(Task details):
Find the word "theorem" in the data, then copy each line where it is found.

>>>>

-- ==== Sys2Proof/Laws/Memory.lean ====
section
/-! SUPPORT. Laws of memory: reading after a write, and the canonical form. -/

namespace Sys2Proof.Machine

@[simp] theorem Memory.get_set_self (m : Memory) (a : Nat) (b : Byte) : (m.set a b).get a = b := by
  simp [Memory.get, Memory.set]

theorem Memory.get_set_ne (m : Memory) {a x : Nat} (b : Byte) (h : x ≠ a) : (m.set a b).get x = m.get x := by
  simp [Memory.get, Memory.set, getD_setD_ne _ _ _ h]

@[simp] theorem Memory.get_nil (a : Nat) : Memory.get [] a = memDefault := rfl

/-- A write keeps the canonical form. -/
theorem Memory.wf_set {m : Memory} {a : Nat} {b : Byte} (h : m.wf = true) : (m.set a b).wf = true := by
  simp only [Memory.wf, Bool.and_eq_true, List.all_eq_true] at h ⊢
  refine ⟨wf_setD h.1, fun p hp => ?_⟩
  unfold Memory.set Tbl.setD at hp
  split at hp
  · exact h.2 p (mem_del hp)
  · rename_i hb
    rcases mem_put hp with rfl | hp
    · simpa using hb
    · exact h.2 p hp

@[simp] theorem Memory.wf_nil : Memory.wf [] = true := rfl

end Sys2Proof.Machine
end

<<<<

(Solution to the problem):
@[simp] theorem Memory.get_set_self (m : Memory) (a : Nat) (b : Byte) : (m.set a b).get a = b := by
theorem Memory.get_set_ne (m : Memory) {a x : Nat} (b : Byte) (h : x ≠ a) : (m.set a b).get x = m.get x := by
@[simp] theorem Memory.get_nil (a : Nat) : Memory.get [] a = memDefault := rfl
theorem Memory.wf_set {m : Memory} {a : Nat} {b : Byte} (h : m.wf = true) : (m.set a b).wf = true := by
@[simp] theorem Memory.wf_nil : Memory.wf [] = true := rfl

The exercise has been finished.